Why had he looked to the right at that moment? Who knew? It was the Sinnerman’s luck, and even the Sinnerman got lucky once in a while. He slowed to eighty, then found a wayside, pulled over more deeply, to await her.
Brother Richard punched the iPod and ran through his Sinnerman options again, beginning with the Travelers 3, going to the pure gospel of the Reverend Seabright Kingly and His Hebrew Chorus (that was funky!) and on to the personality-free Seekers. Then to Les Baxter’s balladeer, winding through the high-boring purity of Shelby Flint, and finishing up with the arrhythmic, antimelodic approach of Sixteen Horsepower.
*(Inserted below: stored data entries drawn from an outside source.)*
-- ==== Sys2Proof/Laws/Encoding.lean ====
section
/-! SUPPORT. Fields of encoded words: what `fld` and `rvBit` read from a word put together by `Instr.encode`, one lemma for each
layout of R78 to R82. -/

namespace Sys2Proof.Laws

open Sys2Proof

theorem bv_extract_hi {m n : Nat} (x : BitVec m) (y : BitVec n) (lo len : Nat) (h : n ≤ lo) :
    (x ++ y).extractLsb' lo len = x.extractLsb' (lo - n) len := BitVec.extractLsb'_append_eq_of_le h

theorem bv_extract_lo {m n : Nat} (x : BitVec m) (y : BitVec n) (lo len : Nat) (h : lo + len ≤ n) :
    (x ++ y).extractLsb' lo len = y.extractLsb' lo len := BitVec.extractLsb'_append_eq_of_add_le h

theorem bv_extract_all {n : Nat} (y : BitVec n) : y.extractLsb' 0 n = y := by simp

theorem bv_bit_hi {m n : Nat} (x : BitVec m) (y : BitVec n) (i : Nat) (h : n ≤ i) : (x ++ y).getLsbD i = x.getLsbD (i - n) := by
  rw [BitVec.getLsbD_append]; simp [Nat.not_lt.mpr h]

theorem checked_ok {legal zero : Bool} {i : Instr} (h : legal = true) (hz : zero = true) : checked legal zero i = .ok i := by
  rw [h, hz]; rfl

theorem word_1_6_5_5_5_10 (r : Bool) (x0 : BitVec 6) (x1 : BitVec 5) (x2 : BitVec 5) (x3 : BitVec 5) (x4 : BitVec 10) :
    rvBit (BitVec.ofBool r ++ x0 ++ x1 ++ x2 ++ x3 ++ x4) = r ∧
    fld (BitVec.ofBool r ++ x0 ++ x1 ++ x2 ++ x3 ++ x4) 25 6 = x0 ∧
    fld (BitVec.ofBool r ++ x0 ++ x1 ++ x2 ++ x3 ++ x4) 20 5 = x1 ∧
    fld (BitVec.ofBool r ++ x0 ++ x1 ++ x2 ++ x3 ++ x4) 15 5 = x2 ∧
    fld (BitVec.ofBool r ++ x0 ++ x1 ++ x2 ++ x3 ++ x4) 10 5 = x3 ∧
    fld (BitVec.ofBool r ++ x0 ++ x1 ++ x2 ++ x3 ++ x4) 0 10 = x4 := by
  simp (disch := decide) only [fld, rvBit, bv_extract_hi, bv_extract_lo, bv_bit_hi, bv_extract_all, Nat.sub_self, Nat.reduceSub,
    BitVec.getLsbD_ofBool, and_self, decide_true, Bool.true_and]

theorem word_1_6_5_5_15 (r : Bool) (x0 : BitVec 6) (x1 : BitVec 5) (x2 : BitVec 5) (x3 : BitVec 15) :
    rvBit (BitVec.ofBool r ++ x0 ++ x1 ++ x2 ++ x3) = r ∧
    fld (BitVec.ofBool r ++ x0 ++ x1 ++ x2 ++ x3) 25 6 = x0 ∧
    fld (BitVec.ofBool r ++ x0 ++ x1 ++ x2 ++ x3) 20 5 = x1 ∧
    fld (BitVec.ofBool r ++ x0 ++ x1 ++ x2 ++ x3) 15 5 = x2 ∧
    fld (BitVec.ofBool r ++ x0 ++ x1 ++ x2 ++ x3) 0 15 = x3 := by
  simp (disch := decide) only [fld, rvBit, bv_extract_hi, bv_extract_lo, bv_bit_hi, bv_extract_all, Nat.sub_self, Nat.reduceSub,
    BitVec.getLsbD_ofBool, and_self, decide_true, Bool.true_and]

theorem word_1_6_5_5_2_7_6 (r : Bool) (x0 : BitVec 6) (x1 : BitVec 5) (x2 : BitVec 5) (x3 : BitVec 2) (x4 : BitVec 7) (x5 : BitVec 6) :
    rvBit (BitVec.ofBool r ++ x0 ++ x1 ++ x2 ++ x3 ++ x4 ++ x5) = r ∧
    fld (BitVec.ofBool r ++ x0 ++ x1 ++ x2 ++ x3 ++ x4 ++ x5) 25 6 = x0 ∧
    fld (BitVec.ofBool r ++ x0 ++ x1 ++ x2 ++ x3 ++ x4 ++ x5) 20 5 = x1 ∧
    fld (BitVec.ofBool r ++ x0 ++ x1 ++ x2 ++ x3 ++ x4 ++ x5) 15 5 = x2 ∧
    fld (BitVec.ofBool r ++ x0 ++ x1 ++ x2 ++ x3 ++ x4 ++ x5) 13 2 = x3 ∧
    fld (BitVec.ofBool r ++ x0 ++ x1 ++ x2 ++ x3 ++ x4 ++ x5) 6 7 = x4 ∧
    fld (BitVec.ofBool r ++ x0 ++ x1 ++ x2 ++ x3 ++ x4 ++ x5) 0 6 = x5 := by
  simp (disch := decide) only [fld, rvBit, bv_extract_hi, bv_extract_lo, bv_bit_hi, bv_extract_all, Nat.sub_self, Nat.reduceSub,
    BitVec.getLsbD_ofBool, and_self, decide_true, Bool.true_and]

theorem word_1_6_5_2_1_1_16 (r : Bool) (x0 : BitVec 6) (x1 : BitVec 5) (x2 : BitVec 2) (x3 : BitVec 1) (x4 : BitVec 1) (x5 : BitVec 16) :
    rvBit (BitVec.ofBool r ++ x0 ++ x1 ++ x2 ++ x3 ++ x4 ++ x5) = r ∧
    fld (BitVec.ofBool r ++ x0 ++ x1 ++ x2 ++ x3 ++ x4 ++ x5) 25 6 = x0 ∧
    fld (BitVec.ofBool r ++ x0 ++ x1 ++ x2 ++ x3 ++ x4 ++ x5) 20 5 = x1 ∧
    fld (BitVec.ofBool r ++ x0 ++ x1 ++ x2 ++ x3 ++ x4 ++ x5) 18 2 = x2 ∧
    fld (BitVec.ofBool r ++ x0 ++ x1 ++ x2 ++ x3 ++ x4 ++ x5) 17 1 = x3 ∧
    fld (BitVec.ofBool r ++ x0 ++ x1 ++ x2 ++ x3 ++ x4 ++ x5) 16 1 = x4 ∧
    fld (BitVec.ofBool r ++ x0 ++ x1 ++ x2 ++ x3 ++ x4 ++ x5) 0 16 = x5 := by
  simp (disch := decide) only [fld, rvBit, bv_extract_hi, bv_extract_lo, bv_bit_hi, bv_extract_all, Nat.sub_self, Nat.reduceSub,
    BitVec.getLsbD_ofBool, and_self, decide_true, Bool.true_and]

theorem word_1_6_4_6_15 (r : Bool) (x0 : BitVec 6) (x1 : BitVec 4) (x2 : BitVec 6) (x3 : BitVec 15) :
    rvBit (BitVec.ofBool r ++ x0 ++ x1 ++ x2 ++ x3) = r ∧
    fld (BitVec.ofBool r ++ x0 ++ x1 ++ x2 ++ x3) 25 6 = x0 ∧
    fld (BitVec.ofBool r ++ x0 ++ x1 ++ x2 ++ x3) 21 4 = x1 ∧
    fld (BitVec.ofBool r ++ x0 ++ x1 ++ x2 ++ x3) 15 6 = x2 ∧
    fld (BitVec.ofBool r ++ x0 ++ x1 ++ x2 ++ x3) 0 15 = x3 := by
  simp (disch := decide) only [fld, rvBit, bv_extract_hi, bv_extract_lo, bv_bit_hi, bv_extract_all, Nat.sub_self, Nat.reduceSub,
    BitVec.getLsbD_ofBool, and_self, decide_true, Bool.true_and]

theorem word_1_6_25 (r : Bool) (x0 : BitVec 6) (x1 : BitVec 25) :
    rvBit (BitVec.ofBool r ++ x0 ++ x1) = r ∧
    fld (BitVec.ofBool r ++ x0 ++ x1) 25 6 = x0 ∧
    fld (BitVec.ofBool r ++ x0 ++ x1) 0 25 = x1 := by
  simp (disch := decide) only [fld, rvBit, bv_extract_hi, bv_extract_lo, bv_bit_hi, bv_extract_all, Nat.sub_self, Nat.reduceSub,
    BitVec.getLsbD_ofBool, and_self, decide_true, Bool.true_and]

theorem word_1_6_5_6_14 (r : Bool) (x0 : BitVec 6) (x1 : BitVec 5) (x2 : BitVec 6) (x3 : BitVec 14) :
    rvBit (BitVec.ofBool r ++ x0 ++ x1 ++ x2 ++ x3) = r ∧
    fld (BitVec.ofBool r ++ x0 ++ x1 ++ x2 ++ x3) 25 6 = x0 ∧
    fld (BitVec.ofBool r ++ x0 ++ x1 ++ x2 ++ x3) 20 5 = x1 ∧
    fld (BitVec.ofBool r ++ x0 ++ x1 ++ x2 ++ x3) 14 6 = x2 ∧
    fld (BitVec.ofBool r ++ x0 ++ x1 ++ x2 ++ x3) 0 14 = x3 := by
  simp (disch := decide) only [fld, rvBit, bv_extract_hi, bv_extract_lo, bv_bit_hi, bv_extract_all, Nat.sub_self, Nat.reduceSub,
    BitVec.getLsbD_ofBool, and_self, decide_true, Bool.true_and]

theorem word_1_6_5_5_2_3_10 (r : Bool) (x0 : BitVec 6) (x1 : BitVec 5) (x2 : BitVec 5) (x3 : BitVec 2) (x4 : BitVec 3) (x5 : BitVec 10) :
    rvBit (BitVec.ofBool r ++ x0 ++ x1 ++ x2 ++ x3 ++ x4 ++ x5) = r ∧
    fld (BitVec.ofBool r ++ x0 ++ x1 ++ x2 ++ x3 ++ x4 ++ x5) 25 6 = x0 ∧
    fld (BitVec.ofBool r ++ x0 ++ x1 ++ x2 ++ x3 ++ x4 ++ x5) 20 5 = x1 ∧
    fld (BitVec.ofBool r ++ x0 ++ x1 ++ x2 ++ x3 ++ x4 ++ x5) 15 5 = x2 ∧
    fld (BitVec.ofBool r ++ x0 ++ x1 ++ x2 ++ x3 ++ x4 ++ x5) 13 2 = x3 ∧
    fld (BitVec.ofBool r ++ x0 ++ x1 ++ x2 ++ x3 ++ x4 ++ x5) 10 3 = x4 ∧
    fld (BitVec.ofBool r ++ x0 ++ x1 ++ x2 ++ x3 ++ x4 ++ x5) 0 10 = x5 := by
  simp (disch := decide) only [fld, rvBit, bv_extract_hi, bv_extract_lo, bv_bit_hi, bv_extract_all, Nat.sub_self, Nat.reduceSub,
    BitVec.getLsbD_ofBool, and_self, decide_true, Bool.true_and]

theorem word_1_6_5_5_5_4_1_1_2_1_1 (r : Bool) (x0 : BitVec 6) (x1 : BitVec 5) (x2 : BitVec 5) (x3 : BitVec 5) (x4 : BitVec 4) (x5 : BitVec 1) (x6 : BitVec 1) (x7 : BitVec 2) (x8 : BitVec 1) (x9 : BitVec 1) :
    rvBit (BitVec.ofBool r ++ x0 ++ x1 ++ x2 ++ x3 ++ x4 ++ x5 ++ x6 ++ x7 ++ x8 ++ x9) = r ∧
    fld (BitVec.ofBool r ++ x0 ++ x1 ++ x2 ++ x3 ++ x4 ++ x5 ++ x6 ++ x7 ++ x8 ++ x9) 25 6 = x0 ∧
    fld (BitVec.ofBool r ++ x0 ++ x1 ++ x2 ++ x3 ++ x4 ++ x5 ++ x6 ++ x7 ++ x8 ++ x9) 20 5 = x1 ∧
    fld (BitVec.ofBool r ++ x0 ++ x1 ++ x2 ++ x3 ++ x4 ++ x5 ++ x6 ++ x7 ++ x8 ++ x9) 15 5 = x2 ∧
    fld (BitVec.ofBool r ++ x0 ++ x1 ++ x2 ++ x3 ++ x4 ++ x5 ++ x6 ++ x7 ++ x8 ++ x9) 10 5 = x3 ∧
    fld (BitVec.ofBool r ++ x0 ++ x1 ++ x2 ++ x3 ++ x4 ++ x5 ++ x6 ++ x7 ++ x8 ++ x9) 6 4 = x4 ∧
    fld (BitVec.ofBool r ++ x0 ++ x1 ++ x2 ++ x3 ++ x4 ++ x5 ++ x6 ++ x7 ++ x8 ++ x9) 5 1 = x5 ∧
    fld (BitVec.ofBool r ++ x0 ++ x1 ++ x2 ++ x3 ++ x4 ++ x5 ++ x6 ++ x7 ++ x8 ++ x9) 4 1 = x6 ∧
    fld (BitVec.ofBool r ++ x0 ++ x1 ++ x2 ++ x3 ++ x4 ++ x5 ++ x6 ++ x7 ++ x8 ++ x9) 2 2 = x7 ∧
    fld (BitVec.ofBool r ++ x0 ++ x1 ++ x2 ++ x3 ++ x4 ++ x5 ++ x6 ++ x7 ++ x8 ++ x9) 1 1 = x8 ∧
    fld (BitVec.ofBool r ++ x0 ++ x1 ++ x2 ++ x3 ++ x4 ++ x5 ++ x6 ++ x7 ++ x8 ++ x9) 0 1 = x9 := by
  simp (disch := decide) only [fld, rvBit, bv_extract_hi, bv_extract_lo, bv_bit_hi, bv_extract_all, Nat.sub_self, Nat.reduceSub,
    BitVec.getLsbD_ofBool, and_self, decide_true, Bool.true_and]

theorem word_1_6_14_2_9 (r : Bool) (x0 : BitVec 6) (x1 : BitVec 14) (x2 : BitVec 2) (x3 : BitVec 9) :
    rvBit (BitVec.ofBool r ++ x0 ++ x1 ++ x2 ++ x3) = r ∧
    fld (BitVec.ofBool r ++ x0 ++ x1 ++ x2 ++ x3) 25 6 = x0 ∧
    fld (BitVec.ofBool r ++ x0 ++ x1 ++ x2 ++ x3) 11 14 = x1 ∧
    fld (BitVec.ofBool r ++ x0 ++ x1 ++ x2 ++ x3) 9 2 = x2 ∧
    fld (BitVec.ofBool r ++ x0 ++ x1 ++ x2 ++ x3) 0 9 = x3 := by
  simp (disch := decide) only [fld, rvBit, bv_extract_hi, bv_extract_lo, bv_bit_hi, bv_extract_all, Nat.sub_self, Nat.reduceSub,
    BitVec.getLsbD_ofBool, and_self, decide_true, Bool.true_and]

theorem word_1_6_7_7_2_9 (r : Bool) (x0 : BitVec 6) (x1 : BitVec 7) (x2 : BitVec 7) (x3 : BitVec 2) (x4 : BitVec 9) :
    rvBit (BitVec.ofBool r ++ x0 ++ x1 ++ x2 ++ x3 ++ x4) = r ∧
    fld (BitVec.ofBool r ++ x0 ++ x1 ++ x2 ++ x3 ++ x4) 25 6 = x0 ∧
    fld (BitVec.ofBool r ++ x0 ++ x1 ++ x2 ++ x3 ++ x4) 18 7 = x1 ∧
    fld (BitVec.ofBool r ++ x0 ++ x1 ++ x2 ++ x3 ++ x4) 11 7 = x2 ∧
    fld (BitVec.ofBool r ++ x0 ++ x1 ++ x2 ++ x3 ++ x4) 9 2 = x3 ∧
    fld (BitVec.ofBool r ++ x0 ++ x1 ++ x2 ++ x3 ++ x4) 0 9 = x4 := by
  simp (disch := decide) only [fld, rvBit, bv_extract_hi, bv_extract_lo, bv_bit_hi, bv_extract_all, Nat.sub_self, Nat.reduceSub,
    BitVec.getLsbD_ofBool, and_self, decide_true, Bool.true_and]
All interesting, with the Travelers 3 maybe the truest folk esthetic, the Balladeer the highest show-biz, and the Reverend the fanciest old-Negro church version, almost unrecognizable for all the hooting and shrilling.
Brother Richard knew himself proudly to be the Sinnerman. He would do the wrong. I can live with the wrong. I exult in the wrong, he thought. I define the wrong. I am the wrong. It could have turned out different, but it turned out this way.